Work of Tamil Hindu literature

The Periya Tiruvantati (பெரிய திருவந்தாதி ) is a compilation of hymns written by Nammalvar, one of the Alvars, the poet-saints of the Sri Vaishnava tradition. This work, which is a part of the Nalayira Divya Prabandham, consists of eighty-seven hymns referred to as pasurams, dedicated to the praise of the Hindu preserver deity, Vishnu. It is often regarded to contain the essence of the Atharvaveda.

== Hymns ==

The hymns of the Periya Tiruvantati are written in the poetic style called the antati, in which a new verse is linked with the last word of the preceding verse.

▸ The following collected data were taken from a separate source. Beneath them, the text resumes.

-- ==== Sys2Proof/Machine/Dispatch.lean ====
section
/-!
DEFINITION. One arm per operation of the table (30_encoding.md R96): each is one call of its meaning.
-/

namespace Sys2Proof.Machine

def exec (i : Instr) (s : State) : Host.Outcome State Fault Refusal :=
  match i with
  | .reset => Sys2Proof.Machine.execReset s
  | .startTx dest ur sid => Sys2Proof.Machine.execStartTx dest ur sid s
  | .stopTx => Sys2Proof.Machine.execStopTx s
  | .startPlayback => Sys2Proof.Machine.execStartPlayback s
  | .rxPacket src pkt => Sys2Proof.Machine.execRxPacket src pkt s
  | .devOpen => Sys2Proof.Machine.execDevOpen s
  | .devClose => Sys2Proof.Machine.execDevClose s
  | .cfgWr reg val => Sys2Proof.Machine.execCfgWr reg val s
  | .oqPop dest => Sys2Proof.Machine.execOqPop dest s
  | .csEnc idx str => Sys2Proof.Machine.execCsEnc idx str s
  | .csLoad idx code => Sys2Proof.Machine.execCsLoad idx code s
  | .csDec idx => Sys2Proof.Machine.execCsDec idx s
  | .csEq a b => Sys2Proof.Machine.execCsEq a b s
  | .gwInit s0 s1 ch => Sys2Proof.Machine.execGwInit s0 s1 ch s
  | .linkReq now code modByte => Sys2Proof.Machine.execLinkReq now code modByte s
  | .unlinkReq now => Sys2Proof.Machine.execUnlinkReq now s
  | .capTick st pcm => Sys2Proof.Machine.execCapTick st pcm s
  | .udpRx now sock addr datagram => Sys2Proof.Machine.execUdpRx now sock addr datagram s
  | .localRx now message => Sys2Proof.Machine.execLocalRx now message s
  | .tick now => Sys2Proof.Machine.execTick now s
  | .enciStep => Sys2Proof.Machine.execEnciStep s
  | .encoStep => Sys2Proof.Machine.execEncoStep s
  | .frHdr => Sys2Proof.Machine.execFrHdr s
  | .frVoice => Sys2Proof.Machine.execFrVoice s
  | .deciStep => Sys2Proof.Machine.execDeciStep s
  | .decoStep => Sys2Proof.Machine.execDecoStep s
  | .playStep => Sys2Proof.Machine.execPlayStep s
  | .ackn now src => Sys2Proof.Machine.execAckn now src s
  | .nack now src => Sys2Proof.Machine.execNack now src s
  | .disc4 now src => Sys2Proof.Machine.execDisc4 now src s
  | .ping now src code => Sys2Proof.Machine.execPing now src code s
  | .disc10 now src code => Sys2Proof.Machine.execDisc10 now src code s
  | .m17Rx now src frame => Sys2Proof.Machine.execM17Rx now src frame s
  | .dgUnknown now src datagram => Sys2Proof.Machine.execDgUnknown now src datagram s
  | .qNop q => Sys2Proof.Machine.execQNop q s
  | .qPush q e => Sys2Proof.Machine.execQPush q e s
  | .qPop q => Sys2Proof.Machine.execQPop q s
  | .qClr q => Sys2Proof.Machine.execQClr q s

end Sys2Proof.Machine
end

There are two theories that seek to explain the name of this text, both of which are drawn from hymns within the work. In the fifty-sixth hymn of the Periya Tiruvantati, Nammalvar asserts his belief that the performance of prapatti alone is enough to receive the protection of the deity Krishna. This is interpreted to be the essence of the charama shlokam, an ontological hymn, which is regarded to be of such significance that the antati was henceforth deemed to be great. In the seventy-fifth hymn of this work, Nammalvar engages in a theological conversation with Vishnu, where he acknowledges his attributes. As a metaphor of devotion, he states that he had deftly captured the deity in his heart, a deity who had captured the entire world. Thus, he rhetorically wonders who among the two of them was greater, lending this question to the name of the text.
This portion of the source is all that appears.